In the context of clustering, capacity refers to throughput, not storage. A cluster with three nodes prunes data to the same maximum storage levels as a single Threat Grid Appliance. Consequently, a cluster of three 5000-sample appliances, with a total 15,000-samples/day rate limit, will (when used at full capacity), have retention minimums of 33 percent shorter than the 10,000-sample/day estimates provided in the Threat Grid Appliance Data Retention Notes on Cisco.com.

Sample Deletion

Support for deleting samples is available on Threat Grid Appliances (v2.5.0 or later):

  • The Delete option is available in the Actions menu in the samples list.

  • The Delete button is available in the upper-right corner of the sample analysis report.


Note

It may take up to 24 hours for backup copies of deleted samples to be removed from all nodes.

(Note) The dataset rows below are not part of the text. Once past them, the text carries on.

-- ==== Sys2Proof/Machine/Arrays.lean ====
section
/-! DEFINITION. The nib arrays: operands of a tile, the order of steps and of accumulation (R72 to R92), the flourish lane (R113 to R118), results
(R76, R77, R172), the checksum DPU (R105 to R107), and what loading and issuing count (R64, R101, R127). -/
namespace Sys2Proof.Machine

/-! ### Gangs (R80) -/

/-- Nibs per gang of a quill in its mode in force. -/
def State.gangSize (s : State) (q : Nat) : Nat := 2 ^ (s.quill q).gang.toNat

/-- Logical nib of K-lane `j` of a gang. -/
def gangNib (q gang g j : Nat) : Nat := 8 * q + gang * g + j

/-- A gang holds a fenced nib (R95). -/
def State.gangFenced (s : State) (q gang : Nat) : Bool :=
  let g := s.gangSize q
  (List.range g).any fun j => (s.quill q).fenced.getLsbD (gang * g + j)

/-! ### Rows, columns and steps (R84, R85, R90 to R92) -/

/-- Rows and columns of a tile that it writes: those inside the extent in free-tile mode, all of them in aligned-tile mode; pixels at or beyond OUT_W are
masked rows in either (R91, R92, R200). -/
def outRows (t : TileDesc) : Nat :=
  let n := if t.free then min t.rows t.mt else t.mt
  match t.conv with
  | some c => min n ((c.segs.getD 0 default).outW - c.outW)
  | none => n
def outCols (t : TileDesc) : Nat := if t.free then min t.cols t.nt else t.nt

/-- Column groups, row groups and line groups of a segment of `l` line positions. -/
def colGroups (t : TileDesc) : Nat := ceilDiv t.nt 128
def rowGroups (t : TileDesc) : Nat := ceilDiv t.mt t.g

/-- Steps of a segment: column groups, in each row groups, in each line groups (R84). -/
def segSteps (t : TileDesc) (g l : Nat) : Nat := colGroups t * rowGroups t * ceilDiv l g

/-- Steps of a tile or chain. -/
def tileSteps (t : TileDesc) (g : Nat) : Nat := sumNat (t.segs.map fun x => segSteps t g x.lines)

/-- Steps of segment `i` among the first `done` steps of a chain. -/
def doneIn (t : TileDesc) (g i done : Nat) : Nat :=
  min (segSteps t g (t.segs.getD i default).lines) (done - sumNat ((t.segs.take i).map fun x => segSteps t g x.lines))

/-- Slot loads of segment `i` when `done` steps of a chain have run: in each step the slots are loaded for the step after it, which may be the first of the next
segment (R84). -/
def aheadIn (t : TileDesc) (g i done : Nat) : Nat := doneIn t g i (done + 1)

/-- Column group, row group and line group of step `k` of a segment. -/
def stepAt (t : TileDesc) (g l k : Nat) : Nat × Nat × Nat :=
  let n := ceilDiv l g
  (k / n / rowGroups t, k / n % rowGroups t, k % n)

/-- How often the first `done` steps load line position `p` of row `m`: once in each column group. -/
def loadsRow (t : TileDesc) (g l done m p : Nat) : Nat :=
  let first := m / t.g * ceilDiv l g + p / g
  min (colGroups t) (ceilDiv (done - first) (rowGroups t * ceilDiv l g))

/-- How often the first `ahead` slot loads of a segment load line position `p` of column `n`: once in each row group. -/
def loadsCol (t : TileDesc) (g l ahead n p : Nat) : Nat :=
  min (rowGroups t) (ceilDiv (ahead - (n / 128 * (rowGroups t * ceilDiv l g) + p / g)) (ceilDiv l g))
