/-! ### The mirror set -/

def mirrorPageList (p : ProgramSet) : List Nat := (mirrorPages p).flatMap fun r => (List.range r.2).map fun k => r.1 + k
def imagePages (m : MirrorSet) : List Nat := (List.range m.image.2).map fun k => m.image.1 + k

/-- The latest mirror stroke before stroke `n`. -/
def mirrorBefore (marks : List Nat) (n : Nat) : Option Nat := (marks.filter (· < n)).getLast?

/-- The commit stroke of a mirror point that a range ends with is not below the next mirror stroke (R342). -/
def gapBad (p : ProgramSet) (m : MirrorSet) (r : MapRange) : Bool :=
  r.mirror && (mirrorMarks p.map).any fun x => r.last < x && x ≤ r.last + m.delay

/-- The banks that an entry writes. -/
def banksOf (p : ProgramSet) (own : Nat) (m : MirrorSet) (e : StrokeEntry) : List Nat :=
  let touches := fun (k : Nat × Nat) => (entryDsts p own e).any (namesPage ((List.range k.2).map fun i => k.1 + i))
  e.bankWrites ++ (if touches m.bank0 then [0] else []) ++ (if touches m.bank1 then [1] else [])

/-- Strokes of a map range write a bank outside the strokes that R342 permits. -/
def bankBad (own : Nat) (m : MirrorSet) (p : ProgramSet) (r : MapRange) : Bool :=
  match p.entries[r.entry]? with
  | none => false
  | some e =>
    let marks := mirrorMarks p.map
    let k := (marks.filter (· < r.first)).length + 1
    let from_ := match mirrorBefore marks r.first with | some x => x + m.delay + 1 | none => 0
    !(banksOf p own m e).isEmpty
      && (marks.any (fun x => r.first ≤ x && x < r.last) || r.first < from_ || (banksOf p own m e).any fun b => b ≠ k % 2)

/-! ### Reads across a mirror point (R342) -/

/-- Strokes of a range that can read across a mirror point, each with the mirror stroke: its first stroke, and the one after the last mirror stroke that the
range's strokes follow. -/
def crossings (p : ProgramSet) (r : MapRange) : List (Nat × Nat) :=
  let marks := mirrorMarks p.map
  (match mirrorBefore marks r.first with | some k => [(k, r.first)] | none => [])
    ++ match mirrorBefore marks r.last with | some k => if r.first ≤ k + 1 then [(k, k + 1)] else [] | none => []

/-- Writes, by runs that pass a test, outside the mirror set to lines of a buffer. -/
def plainWrites (p : ProgramSet) (own : Nat) (runs : MapRange → Bool) (b : Buffer) : List (Nat × Nat) :=
  ((runsOf p).filter fun t => runs t.1).flatMap fun t =>
    ((entryDsts p own t.2).filter fun w => overlaps w b && !namesPage (mirrorPageList p) w).map bufRange

/-- A read of a buffer, for which the same stroke has freshly written `now`, meets a line outside the mirror set that the job wrote last before a mirror point. -/
def staleRead (p : ProgramSet) (own : Nat) (r : MapRange) (now : List Buffer) (b : Buffer) : Bool :=
  let rng := bufRange b
  (crossings p r).any fun c =>
    let fresh := plainWrites p own (fun t => c.1 < t.last && t.first < c.2) b ++ (now.filter (overlaps b)).map bufRange
    (plainWrites p own (fun t => t.first ≤ c.1) b).any fun w =>
      !(fresh.foldl (fun acc x => cutOut x acc) [(max w.1 rng.1, min w.2 rng.2)]).isEmpty

def accessAcross (own : Nat) (p : ProgramSet) (r : MapRange) (e : StrokeEntry) (a : Access) : Bool :=
  !a.write && staleRead p own r ((e.accesses.filter fun w => w.write && w.stage = a.stage
    && (w.unit = a.unit || comesAfter e w.unit (unitsOf e).length a.unit)).map (·.buf)) a.buf

def moverAcross (own : Nat) (p : ProgramSet) (r : MapRange) (e : StrokeEntry) (m : MoverDecl) : Bool :=
  (moverBufs m).1.any (staleRead p own r ((e.accesses.filter (·.write)).map (·.buf)))

def collAcross (own : Nat) (p : ProgramSet) (r : MapRange) (_ : StrokeEntry) (d : CollDesc) : Bool := staleRead p own r [] (collSrc own d)

def convAcross (own : Nat) (p : ProgramSet) (r : MapRange) (e : StrokeEntry) (l : ConvLayer) : Bool :=
  (convSrcs p l).any (staleRead p own r (((e.convs.filter fun x => x.stage = l.stage).flatMap (convDsts p))
    ++ (e.accesses.filter fun a => a.write && a.stage = l.stage).map (·.buf)))

/-- A scatter's writes lie outside the mirror set: its blocks, or the list slot that it retargets. -/
def scatterPlain (p : ProgramSet) (c : ScatterDecl) : Bool :=
  (match p.mirror with | some m => !m.pools.contains c.pool | none => true)
    || ((c.allocs || c.cows || c.replace) && !namesPage (mirrorPageList p) (bufAt { space := .line, at_ := c.list } 1))

/-- A read of positions of a block list meets one that a scatter wrote last before a mirror point, outside the mirror set. -/
def kvAcross (p : ProgramSet) (r : MapRange) (list : Nat) (names : Nat → Bool) : Bool :=
  let scatters := fun (runs : MapRange → Bool) => ((runsOf p).filter fun t => runs t.1).flatMap fun t => t.2.scatters.filter fun c => c.list = list
  let writes := fun (c : ScatterDecl) (x : Nat) => c.firstPos ≤ x && x < c.firstPos + c.count
  (crossings p r).any fun k => (scatters fun t => t.first ≤ k.1).any fun c => scatterPlain p c && (List.range c.count).any fun i =>
    names (c.firstPos + i) && !(scatters fun t => k.1 < t.last && t.first < k.2).any fun x => writes x (c.firstPos + i)
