/-- Both dies' blotters and spill counters take the values of their registers (R126, R128, R467). -/
def State.setBlotters (s : State) : State :=
  (List.range 2).foldl (fun s d => s.modWell d fun w =>
    { w with nowK := w.blotK, nowEn := w.blotEn, nowAct := w.blotAct, nowRel := w.blotRel, nowAbs := w.blotAbs, thrNow := w.fspthr }) s

/-- Chunks that waited for the stroke which now runs are received; their slots are delivered (R311, R323). -/
def State.takeEarly (s : State) : State :=
  let es := s.coll.early
  let s := { s with coll := { s.coll with early := [] } }
  (es.foldl (fun s e => s.chunkArrive e.link e.vc e.held e.chunk) s).drainAll

/-- Stroke `n` of the running job begins at GTC `start` (R271, R273 steps 1, 2 and 6). -/
def State.enterStroke (s : State) (n start : Nat) : State :=
  match s.strk.run, s.runSet with
  | some j, some p => match entryAt p j.desc.params n with
    | none => s
    | some e =>
      let r := rateAt j (s.grp.rank.toNat :: s.others) n
      let s := if n ≠ j.first && (r.1 ≠ j.clock || r.2 ≠ j.factor) then s.raiseStrk 3 else s
      let void := j.isVoid || r.1 ≠ j.desc.baseClock || r.2 ≠ 64
      let j := { j with
        stroke := n, start := start, period := periodOf j.desc.basePeriod e.factor j.desc.baseClock r.1 r.2, clock := r.1, factor := r.2,
        ext := 0, lead := none, stalls := j.stalls.filter fun (x : StallMsg) => x.stroke ≥ n, written := [], poisoned := [], isVoid := void }
      let s := { s with strk := { s.strk with run := some j, clock := BitVec.ofNat 5 r.1, isVoid := void } }
      let s := ((s.setQuills e).clearSlots.setCounters j.desc.ordered e.counters).setBlotters
      let s := { s with coll := { s.coll with steps := openSteps e.colls, pinned := (List.range linkCount).filter s.linkUp, lost := [] } }
      s.takeEarly
  | _, _ => s

/-! ### The job descriptor (R422, R423) -/

def feedAt (b : List Byte) (at_ : Nat) : FeedArea := { first := leAt b at_ 8, lines := leAt b (at_ + 8) 4, due := leAt b (at_ + 12) 4 }

/-- The fields of 256 descriptor bytes. -/
def readDesc (b : List Byte) : JobDesc :=
  { kind := byteAt b 0, ordered := byteAt b 1 % 2 = 1, standin := byteAt b 1 / 2 % 2 = 1, notify := byteAt b 1 / 4 % 2 = 1, pset := byteAt b 2,
    baseClock := byteAt b 3, guard := byteAt b 4, stallMax := byteAt b 5, progShift := byteAt b 6, feeds := byteAt b 7, jobId := leAt b 8 8,
    launch := leAt b 16 8, strokes := leAt b 24 8, basePeriod := leAt b 32 4, chunk := leAt b 36 4, groupTag := leAt b 40 4, epoch := leAt b 44 2,
    params := (List.range 16).map fun i => w32 (leAt b (48 + 4 * i) 4), feed := (List.range 4).map fun i => feedAt b (112 + 16 * i),
    result := feedAt b 176 }

/-- Byte offset of the first field that makes a descriptor BAD_DESC: KIND, reserved bits, and the reserved bits and DUE of areas. -/
def badByte (b : List Byte) : Option Nat :=
  let areas : List (Nat × Bool) := (List.range 5).flatMap fun i =>
    [(112 + 16 * i, decide (leAt b (112 + 16 * i) 8 < 2 ^ 35))] ++ if i = 4 then [(188, decide (leAt b 188 4 = 0))] else []
  let checks : List (Nat × Bool) :=
    [(0, byteAt b 0 = 1 || byteAt b 0 = 2), (1, byteAt b 1 < 8), (46, byteAt b 46 = 0), (47, byteAt b 47 = 0)] ++ areas
      ++ (List.range 64).map fun i => (192 + i, decide (byteAt b (192 + i) = 0))
  (checks.find? fun c => !c.2).map (·.1)

/-- The lifecycle state admits the job (R407). -/
def State.lifeAllows (s : State) (d : JobDesc) : Bool :=
  match s.boot.life with
  | .operational => true
  | .diagnostic => match s.psets.getD d.pset none with
    | some x => x.set.diag
    | none => false
  | _ => false

def lifeNum (l : Life) : Nat :=
  match l with | .blank => 0 | .provisioned => 1 | .operational => 2 | .diagnostic => 3 | .retired => 4

/-- GROUP_TAG of the link map, 0 without one. -/
def State.groupTag (s : State) : Nat := match s.grp.linkMap with | some m => m.groupTag.toNat | none => 0

/-- A job as it is queued. -/
def newJob (ring : Nat) (d : JobDesc) : Job :=
  { ring := ring, desc := d, first := 0, stroke := 0, start := 0, period := 0, clock := d.baseClock, factor := 64, ext := 0, lead := none, stalls := [],
    rates := [], ends := [], failure := none, collAbort := none, noCommit := false, written := [], poisoned := [], stretches := 0,
    overrun := false, isVoid := false, fence := false, unmirrored := false, courseLost := false, epoch := 0, commit := none, resumes := 0,
    refs := [], stopped := false }

/-- The descriptor is refused with a status and DETAIL, or queued; the rulings' registers and log entries are written on the way. -/
def State.takeJob (s : State) (ring : Nat) (b : List Byte) (rulingNs : Nat) : State :=
  let d := readDesc b
  let refuse := fun (s : State) status detail => s.complete (s.refusal ring d status detail)
  match badByte b with
  | some o => refuse s 0x01 o
  | none =>
    let run := s.effective d
    if d.groupTag ≠ s.groupTag then refuse s 0x07 s.groupTag
    else if !s.lifeAllows run then refuse s 0x06 (lifeNum s.boot.life)
    else
      let r := s.launchRuling d
      let s := (s.reach (s.gtc.now.toNat + rulingNs)).ruled run.pset 1 r
      match r with
      | some (code, _, _) => refuse s 0x02 code
      | none =>
        if !s.gtc.locked then refuse s 0x03 0
        else if d.launch < s.gtc.now.toNat + 100000 then refuse s 0x04 (s.gtc.now.toNat % 2 ^ 32)
        else { s with strk := { s.strk with queued := some (newJob ring run) } }

/-! ### Fetch (R420, R421) -/

/-- Records that a ring's queue must still take: those of its queued and running jobs. -/
def State.reserved (s : State) (r : Nat) : Nat :=
  (match s.strk.queued with | some j => if j.ring = r then 1 else 0 | none => 0)
    + (match s.strk.run with | some j => if j.ring = r then 1 else 0 | none => 0)

/-- A ring has a descriptor to fetch, and its completion queue a free entry to reserve. -/
def State.fetchable (s : State) (r : Nat) : Bool :=
  let x := s.ring r
  let n := ringSize x
  x.en && x.head ≠ x.tail && (x.cqtail.toNat + n - x.cqhead.toNat) % n + s.reserved r + 1 < n

/-- The next ring to serve, round-robin after the one served last. -/
def State.nextRing (s : State) : Option Nat :=
  ((List.range 64).map fun k => (s.host.lastRing + 1 + k) % 64).find? s.fetchable

/-- JOB_FETCH: `descriptor` holds the 256 bytes that the host's memory returned, or none for an error completion; `rulingNs` is what the
launch ruling took. -/
def execJobFetch (descriptor : Option (List Byte)) (rulingNs : Nat) (s : State) : Out State :=
  if !s.live || !s.ready || s.host.quiesceReq || s.strk.queued.isSome then .next s
  else match s.nextRing with
    | none => .next s
    | some r =>
      let s := { s with host := { s.host with lastRing := r } }
      match descriptor with
      | none => .next ((s.modRing r fun x => { x with en := false }).raiseRing r 1)
      | some b =>
        let x := s.ring r
        .next ((s.setRing r { x with head := BitVec.ofNat 12 ((x.head.toNat + 1) % ringSize x) }).takeJob r (fitBytes 256 b) rulingNs)

/-! ### Launch -/

/-- Table images go to the nibs of the quills that own each stage (R145). -/
def State.loadImages (s : State) (p : ProgramSet) : State :=
  p.stages.foldl (fun s st => st.quills.foldl (fun s q => (List.range 8).foldl (fun s k =>
    s.modNib (8 * q + k) fun x => { x with image := st.image }) s) s) s

/-- A blotter setting within its range (R128). -/
def clamp (lo hi x : Nat) : Nat := max lo (min hi x)

/-- Blotter settings and spill thresholds of a program set (R120, R128, R467). DESIGN CHOICE (log entry 91), where R128 is silent: WELL_FSPTHRn of a layer for
which the set gives no threshold keeps its value. -/
def State.loadWells (s : State) (p : ProgramSet) : State :=
  (List.range 2).foldl (fun s d => s.modWell d fun w =>
    { w with blotK := BitVec.ofNat 5 (clamp 8 20 p.blotter.k), blotAct := p.blotter.action,
             blotRel := BitVec.ofNat 5 (clamp 8 20 p.blotter.rel), blotAbs := BitVec.ofNat 8 (min 149 p.blotter.abs),
             fspthr := p.thresholds.foldl (fun m t => sset (fun _ => 0xFFFFFFFF#32) m t.1 t.2) w.fspthr }) s

/-- Gangs of the pipes (R362, R391). -/
def State.loadPipes (s : State) (p : ProgramSet) : State :=
  (List.range 12).foldl (fun s k => s.modPipe k fun x =>
    let g := (p.vcuGangs.find? fun g => g.1 ≤ k && k < g.1 + g.2).getD (k, 1)
    { x with gang := if g.2 = 4 then 2 else if g.2 = 2 then 1 else 0, lead := BitVec.ofNat 4 g.1, frame := none, last := none,
             switching := false, bandSb := 0, windows := [] }) s

/-- Encode requests that strokes before `first` make for stream `k` (R374). -/
def requestsBefore (p : ProgramSet) (params : List Word) (k first : Nat) : List EncReq :=
  (List.range first).flatMap fun n => match entryAt p params n with
    | none => []
    | some e => (e.encodes.filter fun q => q.1 = k).map fun q => { slot := q.2.1, release := n + q.2.2, stroke := n }

/-- A context at launch, its frame buffers from page `buf` on; `st` is its state in the job record of a resumption (R388, R427), `drops` the counter kept. DESIGN
CHOICE (log entry 110): a resumption's context that no job record holds begins at frame 0 with RESUMES 1. -/
def newCtx (c : StreamCtx) (buf : Nat) (drops : Word) (resume : Bool) (epoch : Nat) (st : Option (List Nat)) (asked : List EncReq) : Ctx :=
  let l := st.getD []
  let k := l.getD 2 0
  let x : Ctx :=
    { decl := c, firstBuf := buf, pics := [], record := [], isOpen := true, hostpos := w32 (l.getD 1 0), descrd := 0, vcupos := w32 (l.getD 1 0),
      descwr := 0, drops := drops, carry := if k % 2 = 1 then -((k / 2 : Nat) : Int) else ((k / 2 : Nat) : Int), next := l.getD 0 0,
      offset := l.getD 1 0, sinceKey := l.getD 3 0, forceKey := true, resumes := if resume then min 255 (l.getD 4 0 + 1) else 0,
      epoch := epoch, requests := asked.drop (l.getD 0 0), lastRap := l.getD 5 0, inherited := false, bitsLast := [],
      back := if c.decode then l.getD 1 0 - l.getD 5 0 else 0, catching := resume && c.decode }
  { x with record := ctxItems x }

/-- The pool pages of each context, in the order of their declaration (R371; log entry 95). -/
def poolPages (first : Nat) : List StreamCtx → List (StreamCtx × Nat)
  | [] => []
  | c :: rest => (c, first) :: poolPages (first + c.bufs * framePages c) rest

/-- Contexts open with their frame buffers of the pool (R371, R372); every position register that no context of this job has reads zero. A
resumption's contexts come from the job records, this module's before the one of the image for which it stands in (R351, R388). -/
def State.loadStreams (s : State) (p : ProgramSet) (params : List Word) (first : Nat) (resume : Bool) (epoch : Nat) (recs : List JobRec) : State :=
  let drops := fun k => match sget (fun _ => none) s.ctxs k with | some (c : Ctx) => c.drops | none => 0
  let old := s.ctxs.map fun x => (x.1, x.2.map fun (c : Ctx) =>
    { c with isOpen := false, hostpos := 0, descrd := 0, vcupos := 0, descwr := 0, requests := [], pics := [] })
  let s' := { s with ctxs := old }
  (poolPages p.vcuPool.1 p.streams).zipIdx.foldl (fun s x =>
    let e := x.1
    let c := e.1
    let key := 32 * c.lead + c.ctx
    let st := recs.findSome? fun (r : JobRec) => (r.streams.find? fun (x : Nat × List Nat) => x.1 = key).map (·.2)
    s.setCtx c.lead c.ctx (some (newCtx c e.2 (drops key) resume epoch st (if resume then requestsBefore p params x.2 first else [])))) s'

/-- Job records that a resumption of an epoch reads: this module's, and on a stand-in the one in the partner's image (R351, R388). -/
def State.recordsOf (s : State) (d : JobDesc) : List JobRec :=
  if d.kind ≠ 2 then []
  else ((s.mir.snapshots.filter fun x => x.epoch = d.epoch).map (·.job)) ++ if d.standin && s.holding then
      (([s.mir.image, s.mir.pend].filterMap id).filter fun x => x.epoch = d.epoch).map fun x => tailRec x.tail
    else []

/-- The launch references the blocks of the program set's shared prefixes (R186). A resumption's table holds the references already (log entry 92). DESIGN CHOICE
(log entry 106): a block whose REF is refused counts among those that the job's end gives up. -/
def State.takePrefixes (s : State) (resume : Bool) (slots : List ListSlot) : State :=
  slots.foldl (fun s t =>
    let r := s.slotEntry t
    match r.2 with
    | none => r.1
    | some i => (if resume then r.1 else r.1.kvRef i).modRun fun j => { j with refs := j.refs ++ [i] }) s

/-- The queued job begins its first stroke at LAUNCH; it runs unmirrored on the stand-in, and while the course with a partner outside the group is lost
(R269, R271, R341, R349, R351, R353, R433). -/
def State.launch (s : State) (j : Job) : State :=
  match s.psets.getD j.desc.pset none with
  | none => s
  | some x =>
    let d := j.desc
    let p := x.set
    let first := s.firstStroke d
    let resume := d.kind = 2
    let snap := if resume then s.mir.snapshots.find? fun y => y.epoch = d.epoch else none
    let alone := s.mir.gone && (match s.partner with | some q => !s.others.contains q | none => false)
    let job := { j with first := first, stroke := first, isVoid := !s.gtc.locked, epoch := if resume then d.epoch else 0, unmirrored := (resume && d.standin && s.holding) || alone }
    let s := { s with
      strk := { s.strk with run := some job, queued := none, guard := BitVec.ofNat 5 d.guard, ordered := d.ordered, isVoid := !s.gtc.locked },
      kvt := { s.kvt with pending := [], counted := 0, held := [], table := match snap with | some y => y.table | none => s.kvt.table },
      mir := { s.mir with
        ready := [], push := none, leaving := none, lastSet := some d.pset,
        snapshots := if resume then s.mir.snapshots.filter fun y => y.epoch ≤ d.epoch else [],
        ownEpoch := if resume then BitVec.ofNat 16 d.epoch else 0, restored := if resume then s.mir.restored else none } }
    let s := s.modRing j.ring fun y => { y with prog := 0 }
    let s := (((s.loadWells p).loadImages p).loadPipes p).loadStreams p d.params first resume (if resume then d.epoch else 0) (s.recordsOf d)
    let s := if resume && d.standin then s.promote d.epoch else s
    let s := s.takePrefixes resume p.prefixes
    let s := s.allDirty.hello
    let s := s.enterStroke first d.launch
    let r := s.combinedRate
    if r.1 < d.baseClock || 64 < r.2 then s.changeRate (d.baseClock, 64) s.scr.throttle.rung true else s

/-- JOB_LAUNCH: the GTC reaches the LAUNCH of the queued job. While another job still runs, or when LAUNCH lies before the end of the last
one, the queued job ends with OVERLAP. A module that has come to hold an image since the job's ruling refuses it as ruling would (R350). -/
def execJobLaunch (s : State) : Out State :=
  match s.strk.queued with
  | none => .next s
  | some j =>
    if !s.live || 4 ≤ s.mir.releaseStep then .next s
    else
      let s := s.reach j.desc.launch
      if s.strk.run.isSome || j.desc.launch < s.strk.lastEnd then
        .next ({ s with strk := { s.strk with queued := none } }.complete (s.refusal j.ring j.desc 0x05 0))
      else if s.holding && !s.resumesImage j.desc then
        .next (({ s with strk := { s.strk with queued := none } }.ruled j.desc.pset 1 (some (0x0A07, 0, 0))).complete (s.refusal j.ring j.desc 0x02 0x0A07))
      else .next (s.launch j)

end Sys2Proof.Machine
end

Deleted samples are removed from the shared NFS store immediately; removed from the node processing the deletion request immediately, but the other nodes will lag until the nightly cron job is run. In clustered mode, the NFS store is considered the primary source for samples, so even if the sample is not physically removed from other nodes, it should no longer be retrievable from any of them.

In Threat Grid Appliance v2.7 and later, sample deletion is extended to include artifacts, which matches the behavior of the cloud product.